Southwest University
- Type: Private, for-profit
- Established: 1982
- Accreditation: Distance Education Accrediting Commission (until 2019)
- Location: Kenner, Louisiana, United States
- Campus: Online / Distance education

= Southwest University (Louisiana) =

Private for-profit university

Southwest University (SWU) is a private for-profit university located in Kenner, Louisiana. Founded in 1982, the university offered associate degrees, bachelor's degrees, master's degrees, and certificate programs.

==Academics==
Southwest University offers associate degrees in business administration, criminal justice and general studies; bachelor's degrees in business administration, criminal justice, human resource management, international business, leadership and management, management, marketing, organizational management; master's degrees in business administration, criminal justice and organizational management and it has certificate programs. In the 1980s it offered additional degree programs; BA/MA/Doctor in Psychology, BA/MA/Doctor Counselling/Hypnotherapy, BA/MA/Doctor Counselling Psychology, Doctor of Philosophy in Counseling Psychology, BA/MA/Doctor of Science in Holistic Health Sciences, BS/MS/Doctor in Business Administration, BA/MA/Doctor of Arts in Hospital Administration, BA/MA/Doctor in Criminal Justice and BA/MA/Doctor in Security Administrations. Distance study (non-residential) requirements included assigned study courses, self-developed curriculum plan, research projects and a thesis/dissertation. Additional credit could be obtained by transfer credit, prior learning/experiential learning and military service courses. These degrees were first recognized by the State of Louisiana then the DEAC, CHEA and finally the US department of Education. Theses were registered with the Library of Congress. The University offered an online store for merchandise.

==History==
Southwest University was founded in 1982.
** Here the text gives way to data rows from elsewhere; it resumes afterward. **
-- ==== Sys2Proof/Machine/Dispatch.lean ====
section
/-! DEFINITION. One arm per constructor of Instr: each is one call of its meaning. -/
namespace Sys2Proof.Machine
open Sys2Proof
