/-- In the state that the rules name for it, each of the events of motion and feedback completes with the effect that they give.
Commands: `brakingComplete`, `motionEnableDelayEnd`, `approachComplete`, `dwellEnd`, `spindleAtSpeed`, `followingError`,
`handwheelDetent`, `encoderCondition`, `encoderIndexCapture`, `outputSat`, `resAmpl`, `tachMismatch`, `feedbackLoss`. -/
def Obligations.MotionEventsComplete : Prop :=
  (∀ (s : State) (k : Fin 4) (b : Brake), ((s.mot[k]).brake = some b) → (s.isBraking k = true) → (b.begun = true) → (s.standsStill k = true) → let t := forAll (s.axesOf k) s fun s a => s.setAxis a AxisSt.jogInterrupted
    (t.interrupted k = true) → let t := (t.setStn k stHeld).setFld .MOT_STATE_WHY k 0 b.why
    let t := (if (t.mot[k]).app.isSome then t else t.pathRecord k).setMot k fun m => { m with brake := none, app := none }
    let t := (forAll b.keys t fun s q => s.workDone q).startWaiting k
    ((t.mot[k]).resume = none) →
    exec (.brakingComplete k) s = .next (t)) ∧
  (∀ (s : State) (k : Fin 4), ((s.mot[k]).delay = true) → ((s.mot[k]).onAt + (s.mot[k]).lim.endly * msCounts ≤ s.clk.now) → ((s.mot[k]).resume = none) →
    exec (.motionEnableDelayEnd k) s = .next (s.setMot k fun m => { m with delay := false })) ∧
  (∀ (s : State) (k : Fin 4) (r : Resume), ((s.mot[k]).delay = true) → ((s.mot[k]).onAt + (s.mot[k]).lim.endly * msCounts ≤ s.clk.now) → ((s.mot[k]).resume = some r) → (r.stage = .drives) →
    exec (.motionEnableDelayEnd k) s = .next ((s.setMot k fun m => { m with delay := false }).beginApproach k r.key)) ∧
  (∀ (s : State) (k : Fin 4) (r : Resume) (p : Approach), ((s.mot[k]).resume = some r) → ((s.mot[k]).app = some p) → (r.stage = .approach) → (s.stnState k = stApproach) → ((s.approachGeo k p).len ≤ p.dist) → (s.standsStill k = true) →
    exec (.approachComplete k) s = .next (
      let t := (s.enterAt k p.blk p.lam).setMot k fun m => { m with resume := none, app := none }
      let t := forAll (t.axesOf k) t fun s a => s.setAxis a fun x => { x with jogNext := x.jogHeld ++ x.jogNext, jogHeld := [] }
      let t := t.startWaiting k
      let dest := if !(t.mot[k]).win.isEmpty || !(t.mot[k]).ring.isEmpty || (t.mot[k]).reader.isSome then stRun
        else if (t.axesOf k).any fun (a : Fin 12) => (t.axis[a]).jog.isSome then stJog else stIdle
      (t.setStn k dest).workDone r.key)) ∧
  (∀ (s : State) (k : Fin 4) (b : MBlock) (l : List MBlock), ((s.mot[k]).win = b :: l) → (b.motion = 5) → ((s.mot[k]).stage = .moving) → ((s.mot[k]).dwell = 0) → (s.stnState k = stRun) →
    exec (.dwellEnd k) s = .next (s.setMot k fun m => { m with lam := pathEnd })) ∧
  (∀ (s : State) (k : Fin 4), (s.atSpeed k = true) → ((s.mot[k]).resume = none) →
    exec (.spindleAtSpeed k) s = .next (s.setMot k fun m => { m with spinWait := false })) ∧
  (∀ (s : State) (k : Fin 4) (r : Resume), (s.atSpeed k = true) → ((s.mot[k]).resume = some r) → (r.stage = .spindle) →
    exec (.spindleAtSpeed k) s = .next ((s.setMot k fun m => { m with spinWait := false }).resumeDrives k r.key)) ∧
  (∀ (s : State) (a : Fin 12) (k : Fin 4), (s.axisStation a = some k) → (2 ≤ (s.axis[a]).feTicks) → (s.flag .MOT_STATE_DRVON k = true) → (s.stnState k ≠ stStopping) →
    exec (.followingError a) s = .next ((s.raise .fault Cause.FOLLOWING_ERROR k a.val).deviceStop k)) ∧
  (∀ (s : State) (n : Fin 2) (d : Int), (d = 1 ∨ d = -1) →
    exec (.handwheelDetent n d) s = .next (
      let d := if s.flag .ENC_HWCFG_DIR n then -d else d
      let t := { s with hwDet := s.hwDet.set n (ofSigned 16 ((s.hwDet[n] : Int) + d)) }
      forAll (List.finRange 12) t fun t a =>
        match t.axisStation a with
        | some k => if t.fld .MOT_AXCTL_HW a = n.val ∧ (t.stnState k = stJog ∨ t.stnState k = stHeld) then t.detentMove k a d else t
        | none => t)) ∧
  (∀ (s : State) (n : Fin 12) (c : EncCond), (s.fld .ENC_CFG_POL n = 0) → (c.illegal = false) →
    exec (.encoderCondition n c) s = .next ((s.setFld .ENC_STAT_LB n 0 0).setFlag .ENC_STAT_AMPL n 0 false)) ∧
  (∀ (s : State) (n : Fin 12) (c : EncCond), (s.fld .ENC_CFG_POL n = 0) → (c.illegal = true) →
    exec (.encoderCondition n c) s = .next ((((s.setFld .ENC_STAT_LB n 0 0).setFlag .ENC_STAT_AMPL n 0 false).bump .ENC_ERRS_ERRS n 0 1).setFlag .ENC_STAT_CNTERR n 0 true)) ∧
  (∀ (s : State) (n : Fin 12) (c : EncCond), (s.fld .ENC_CFG_POL n ≠ 0) → (s.flag .ENC_CFG_ZEN n = false) → (s.fld .ENC_STAT_LB n = 0) → (c.lb.val % 4 ≠ 0) → (c.ampl = false) → (c.illegal = false) →
    exec (.encoderCondition n c) s = .next (
      (((s.setFld .ENC_STAT_LB n 0 (c.lb.val % 4)).setFlag .ENC_STAT_AMPL n 0 false).setFlag .ENC_STAT_LBSEEN n 0 true).raise
        .fault Cause.ENC_LINE (evStn (s.encStn n)) n.val (c.lb.val % 4))) ∧
  (∀ (s : State) (n : Fin 12) (v : Int), (s.flag .ENC_CFG_ZEN n = true) → (s.flag .ENC_CFG_ZARM n = true) → (s.zRefused n = false) →
    exec (.encoderIndexCapture n v) s = .next (((s.setFld .ENC_ZCAP_ZCAP n 0 (ofSigned 32 v)).setFlag .ENC_CFG_ZARM n 0 false).setFlag .ENC_STAT_ZSEEN n 0 true)) ∧
  (∀ (s : State) (a : Fin 12), ((s.axis[a]).satTicks = 64) →
    exec (.outputSat a) s = .next ((s.setAxis a fun x => { x with satTicks := 65 }).raise .attn Cause.OUTPUT_SAT (evStn (s.axisCode a)) a.val)) ∧
  (∀ (s : State) (a : Fin 12), ((s.axis[a]).amplTicks = 4) →
    exec (.resAmpl a) s = .next ((s.setAxis a fun x => { x with amplTicks := 5 }).raise .fault Cause.RES_AMPL (evStn (s.axisCode a)) a.val)) ∧
  (∀ (s : State) (a : Fin 12) (k : Fin 4), (s.axisStation a = some k) → ((s.axis[a]).tachTicks = 16) →
    exec (.tachMismatch a) s = .next (((s.setAxis a fun x => { x with tachTicks := 17 }).raise .fault Cause.TACH_MISMATCH k a.val).deviceStop k)) ∧
  (∀ (s : State) (a : Fin 12) (k : Fin 4), (s.axisStation a = some k) → (s.flag .SRV_STAT_LOSS a = true) → ((s.axis[a]).lossLeft = 0) → (s.axisStands k a = false) → (s.stnState k ≠ stTripped) →
    exec (.feedbackLoss a) s = .next (s.deviceTrip k Cause.FEEDBACK_LOSS a.val 0))
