@[simp] theorem setLat_frame (f : Lattice → Lattice) :
    (setLat s f).phase = s.phase ∧ (setLat s f).stopped = s.stopped ∧ (setLat s f).regs = s.regs ∧
    (setLat s f).clk = s.clk ∧ (setLat s f).conf = s.conf ∧ (setLat s f).jrn = s.jrn ∧ (setLat s f).ev = s.ev ∧
    (setLat s f).evWait = s.evWait ∧ (setLat s f).ringChg = s.ringChg ∧ (setLat s f).ringBase = s.ringBase ∧
    (setLat s f).tickSet = s.tickSet ∧ (setLat s f).sess = s.sess ∧ (setLat s f).port = s.port ∧
    (setLat s f).tape = s.tape ∧ (setLat s f).answers = s.answers ∧ (setLat s f).rtc = s.rtc ∧
    (setLat s f).resetReq = s.resetReq ∧ (setLat s f).freeCtr = s.freeCtr ∧ (setLat s f).mem = s.mem ∧
    (setLat s f).img = s.img ∧ (setLat s f).flags = s.flags ∧ (setLat s f).progs = s.progs ∧
    (setLat s f).mot = s.mot ∧ (setLat s f).axis = s.axis ∧ (setLat s f).hwDet = s.hwDet ∧ (setLat s f).dac = s.dac ∧
    (setLat s f).exc = s.exc ∧ (setLat s f).ldacRise = s.ldacRise ∧ (setLat s f).ldacFall = s.ldacFall ∧
    (setLat s f).loadReq = s.loadReq ∧ (setLat s f).rgn = s.rgn ∧ (setLat s f).loads = s.loads ∧
    (setLat s f).staged = s.staged ∧ (setLat s f).conv = s.conv ∧ (setLat s f).dec = s.dec ∧
    (setLat s f).calcu = s.calcu ∧ (setLat s f).panel = s.panel ∧ (setLat s f).fio = s.fio ∧
    (setLat s f).lnk = s.lnk ∧ (setLat s f).obs = s.obs ∧ (setLat s f).core = s.core ∧ (setLat s f).take = s.take ∧
    (setLat s f).flash = s.flash ∧ (setLat s f).sram = s.sram ∧ (setLat s f).boot = s.boot ∧
    (setLat s f).pwr = s.pwr ∧ (setLat s f).tap = s.tap ∧ (setLat s f).pending = s.pending :=
    ⟨rfl, rfl, rfl, rfl, rfl, rfl, rfl, rfl, rfl, rfl, rfl, rfl, rfl, rfl, rfl, rfl, rfl, rfl, rfl, rfl, rfl, rfl,
    rfl, rfl, rfl, rfl, rfl, rfl, rfl, rfl, rfl, rfl, rfl, rfl, rfl, rfl, rfl, rfl, rfl, rfl, rfl, rfl, rfl, rfl,
    rfl, rfl, rfl, rfl⟩

@[simp] theorem setTap_frame (i : TapIr) :
    (setTap s i).phase = s.phase ∧ (setTap s i).stopped = s.stopped ∧ (setTap s i).regs = s.regs ∧
    (setTap s i).clk = s.clk ∧ (setTap s i).lat = s.lat ∧ (setTap s i).conf = s.conf ∧ (setTap s i).jrn = s.jrn ∧
    (setTap s i).ev = s.ev ∧ (setTap s i).evWait = s.evWait ∧ (setTap s i).ringChg = s.ringChg ∧
    (setTap s i).ringBase = s.ringBase ∧ (setTap s i).tickSet = s.tickSet ∧ (setTap s i).sess = s.sess ∧
    (setTap s i).port = s.port ∧ (setTap s i).tape = s.tape ∧ (setTap s i).answers = s.answers ∧
    (setTap s i).rtc = s.rtc ∧ (setTap s i).resetReq = s.resetReq ∧ (setTap s i).freeCtr = s.freeCtr ∧
    (setTap s i).mem = s.mem ∧ (setTap s i).img = s.img ∧ (setTap s i).flags = s.flags ∧
    (setTap s i).progs = s.progs ∧ (setTap s i).mot = s.mot ∧ (setTap s i).axis = s.axis ∧
    (setTap s i).hwDet = s.hwDet ∧ (setTap s i).dac = s.dac ∧ (setTap s i).exc = s.exc ∧
    (setTap s i).ldacRise = s.ldacRise ∧ (setTap s i).ldacFall = s.ldacFall ∧ (setTap s i).loadReq = s.loadReq ∧
    (setTap s i).rgn = s.rgn ∧ (setTap s i).loads = s.loads ∧ (setTap s i).staged = s.staged ∧
    (setTap s i).conv = s.conv ∧ (setTap s i).dec = s.dec ∧ (setTap s i).calcu = s.calcu ∧
    (setTap s i).panel = s.panel ∧ (setTap s i).fio = s.fio ∧ (setTap s i).lnk = s.lnk ∧ (setTap s i).obs = s.obs ∧
    (setTap s i).core = s.core ∧ (setTap s i).take = s.take ∧ (setTap s i).flash = s.flash ∧
    (setTap s i).sram = s.sram ∧ (setTap s i).boot = s.boot ∧ (setTap s i).pwr = s.pwr ∧
    (setTap s i).pending = s.pending :=
    ⟨rfl, rfl, rfl, rfl, rfl, rfl, rfl, rfl, rfl, rfl, rfl, rfl, rfl, rfl, rfl, rfl, rfl, rfl, rfl, rfl, rfl, rfl,
    rfl, rfl, rfl, rfl, rfl, rfl, rfl, rfl, rfl, rfl, rfl, rfl, rfl, rfl, rfl, rfl, rfl, rfl, rfl, rfl, rfl, rfl,
    rfl, rfl, rfl, rfl⟩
On August 29, 2005, the offices of the university were completely crushed by Hurricane Katrina. The university facilitated understudies from substitute offices for over two years while the offices were reconstructed.

==Accreditation==
Southwest University was first registered with Louisiana Board of Regents in 1983 and was accredited by the Distance Education Accrediting Commission and the Council for Higher Education Accreditation until March 2019. All degrees from Southwest University are recognized by the US Department of Education.